Monday, August 09, 2010

BOBBY HEBB : SUNSET FOR THE "SUNNY" SINGER


Bobby Hebb was a one-hit wonder, and like so many of these guys, after making a splash, he spent a few years floating around aimlessly before sinking to the bottom, dismissed as merely a "fluke." There was a 35 year drought (1970-2005) where the Hebb-cat wasn't on black vinyl at all, with only the "Sunny" side up and available on compilations. "Sunny" was also his ticket to various memorabilia shows and oldies festivals where all he had to do was sing his hit and hope the fee covered a little more than just the travel expenses and hotel.

Every obit on Bobby Hebb steals the basics from the same sources, so you probably know his parents were blind, he and his Nashville-born brother Harold formed a tap-dancing act, and that when they went their separate ways, Bobby turned up in Roy Acuff's band while his brother joined The Prisonaires…made up of other jail birds. Harold did get out of prison and into a real group, The Marigolds, but was never far from danger. And so it was, that in 1963, (coincidentally a day after the JFK assassination, and also Boris Karloff's birthday), he ended up knifed to death, but not before firing a fatal shot into the guy who'd mortally wounded him.

Bobby had begun his recording career by then, replacing Mickey Baker (in "Mickey and Sylvia" of "Love is Strange" fame). As "Bobby and Sylvia," they recorded what is now regarded as a cult item, the cringeworthy "You Broke My Heart and I Broke Your Jaw," which has the same cheery feel as Dave Clark 5's "I Like it Like That." This was the era of the Spector-produced Crystals tune"He hit me, and it felt like a kiss," music by Carole King, lyrics by Gerry Goffin. Even so, the soulful duo are alarmingly garrulous as they swap barbs and seem to suggest that in the ghetto, violence is no big deal. Back then, Bobby's song was a mere Hebbaroid on the giant butt of indie R&B singles. Now the single on Bill Grauer's Battle label, can fetch some decent bucks on eBay. Grauer did a lot better back then with full-sized jazz albums via his main company, Riverside.

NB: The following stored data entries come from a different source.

-- ==== Sys2Proof/Machine/Flags.lean ====
section
/-! DEFINITION. Flag computations: the words of STATUS, CLASS and SEQ by their layouts (spec/10_state.md rules R27,
R32, R33), the flag updates of one byte operation (spec/40_bus_engine.md rule R120), and the conditions the
classifier evaluates (spec/43_classifier.md rules R184, R186 to R188, R191). -/

namespace Sys2Proof.Machine

/-! ### Layouts -/

/-- `STATUS` as a word (R27). -/
def Status.toWord (t : Status) : Word :=
  0#13 ++ BitVec.ofBool t.deg.gyroZ ++ BitVec.ofBool t.deg.gyroY ++ BitVec.ofBool t.deg.gyroX
    ++ BitVec.ofBool t.deg.accelZ ++ BitVec.ofBool t.deg.accelY ++ BitVec.ofBool t.deg.accelX
    ++ BitVec.ofBool t.halt ++ BitVec.ofBool t.seqf ++ BitVec.ofBool t.ill ++ BitVec.ofBool t.initfail
    ++ BitVec.ofBool t.initok ++ BitVec.ofBool t.fail ++ t.hdir.toBit ++ BitVec.ofBool t.held
    ++ BitVec.ofBool t.arblst ++ BitVec.ofBool t.nack ++ BitVec.ofBool t.err ++ BitVec.ofBool t.xbusy
    ++ BitVec.ofBool t.busy

/-- The code of `ORIENT` (R32). -/
def Orient.code : Orient → BitVec 3
  | .idle => 0
  | .axisX => 1
  | .axisY => 2
  | .axisZ => 3
  | .noDominant => 4

/-- The code of `LAMP` (R32). -/
def Lamp.code : Lamp → BitVec 2
  | .off => 0
  | .x => 1
  | .y => 2
  | .z => 3

/-- `CLASS` as a word (R32). -/
def Classes.toWord (c : Classes) : Word :=
  0#24 ++ c.lamp.code ++ BitVec.ofBool c.impact.z ++ BitVec.ofBool c.impact.y ++ BitVec.ofBool c.impact.x
    ++ c.orient.code

/-- The code of `TOP`: the opcode (R33). -/
def Top.code : Top → BitVec 4
  | .none => 0
  | .xfer => 1
  | .init => 2
  | .rdax => 3
  | .clsfy => 4
  | .cycle => 5
  | .run => 6

/-- The code of `STEP` (R33). -/
def OpIndex.code : OpIndex → BitVec 4
  | .op0 => 0
  | .op1 => 1
  | .op2 => 2

/-- The code of `PHASE` (R33). -/
def Phase.code : Phase → BitVec 3
  | .idle => 0
  | .issue => 1
  | .wait => 2
  | .check => 3
  | .abort => 4

/-- `SEQ` as a word (R33). -/
def Seq.toWord (q : Seq) : Word :=
  0#18 ++ q.phase.code ++ q.axi.number ++ q.step.code ++ q.top.code

/-! ### The flags of one byte operation -/

/-- The continuation check (R121): a byte operation is legal when it carries a start, or when a transaction is open in
its direction. -/
def Status.mayTransfer (t : Status) (dir : Dir) (start : Bool) : Bool :=
  start || (t.held && t.hdir == dir)

/-- `ERR <- 0 ; NACK <- 0 ; ARBLST <- 0` (R120). -/
def Status.errorsCleared (t : Status) : Status := { t with err := false, nack := false, arblst := false }

/-- `ERR <- 1 ; NACK <- r.nack ; ARBLST <- r.arb` (R120). -/
def Status.errored (t : Status) (nack arb : Bool) : Status := { t with err := true, nack := nack, arblst := arb }

/-- `DEG[5:0] != 0` (R160). -/
def Status.degraded (t : Status) : Bool :=
  t.deg.accelX || t.deg.accelY || t.deg.accelZ || t.deg.gyroX || t.deg.gyroY || t.deg.gyroZ

/-! ### The classifier's conditions -/

/-- `inb_i`: `BAND_LO <= m_i` and `m_i <= BAND_HI`, both ends included (R184). -/
def inBand (params : Params) (v : Sample) : Bool :=
  decide (params.bandLo.toNat ≤ magnitude v) && decide (magnitude v ≤ params.bandHi.toNat)

/-- `low_i`: `m_i < BAND_LO`, strict (R184). -/
def belowBand (params : Params) (v : Sample) : Bool :=
  decide (magnitude v < params.bandLo.toNat)

/-- The orientation of an accelerometer triple: X, Y, Z tested in that order (R184). -/
def orientation (params : Params) (a : Triple Sample) : Orient :=
  if inBand params a.x && belowBand params a.y && belowBand params a.z then .axisX
  else if inBand params a.y && belowBand params a.x && belowBand params a.z then .axisY
  else if inBand params a.z && belowBand params a.x && belowBand params a.y then .axisZ
  else .noDominant

/-- The steady lamp of an orientation (R191). -/
def Orient.lamp : Orient → Lamp
  | .idle => .off
  | .axisX => .x
  | .axisY => .y
  | .axisZ => .z
  | .noDominant => .off

/-- `hit[i]` by the configured policy (R186 to R188): strictly greater, in exact arithmetic. -/
def impactHit (params : Params) (v prior : Sample) : Bool :=
  match params.policy with
  | .none => false
  | .abs => decide (magnitude v > params.impactThr.toNat)
  | .delta => decide (deltaMagnitude v prior > params.deltaThr.toNat)

/-- The three impact flags, evaluated together (R186). -/
def impactFlags (params : Params) (a prior : Triple Sample) : Triple Bool :=
  ⟨impactHit params a.x prior.x, impactHit params a.y prior.y, impactHit params a.z prior.z⟩

end Sys2Proof.Machine
end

In 1966, Hebb's melding of R&B, Nashville and pop, yielded a smash hit with "Sunny." Though it was covered by every annoying finger-snapping singer hitting the TV variety shows of the day, he managed to lay down the definitive version. He just couldn't lay down another hit single to cement his identity with the music-loving public. "A Satisfied Mind" was modestly successful in 1966, and a Hebb-penned song "A Natural Man" was a hit for Lou Rawls in 1971, a year after Hebb's album career sputtered to a seeming end with "Love Games" on Epic. In 2005, the indie label Tuition offered a new album which was aimed mostly at Hebb's following in Japan, where he often toured. He's still best loved for "Sunny," which is, even if you want to dismiss it as mawkish pop, quite an achievement as a piece that melds various music styles together, and in it's major and minor key chorus and verse, captures notes of both blues pessimism and pop optimism.

You get a half-dozen Heb-caps here, five cuts from the tail end of his prime in 1970 (This Bird Has Flown, I've Learned to Love, Grin and Bear It, I'll Be Anything and Good Morning World) and a halfway decent copy of the obscure "You Broke My Heart and I Broke Your Jaw."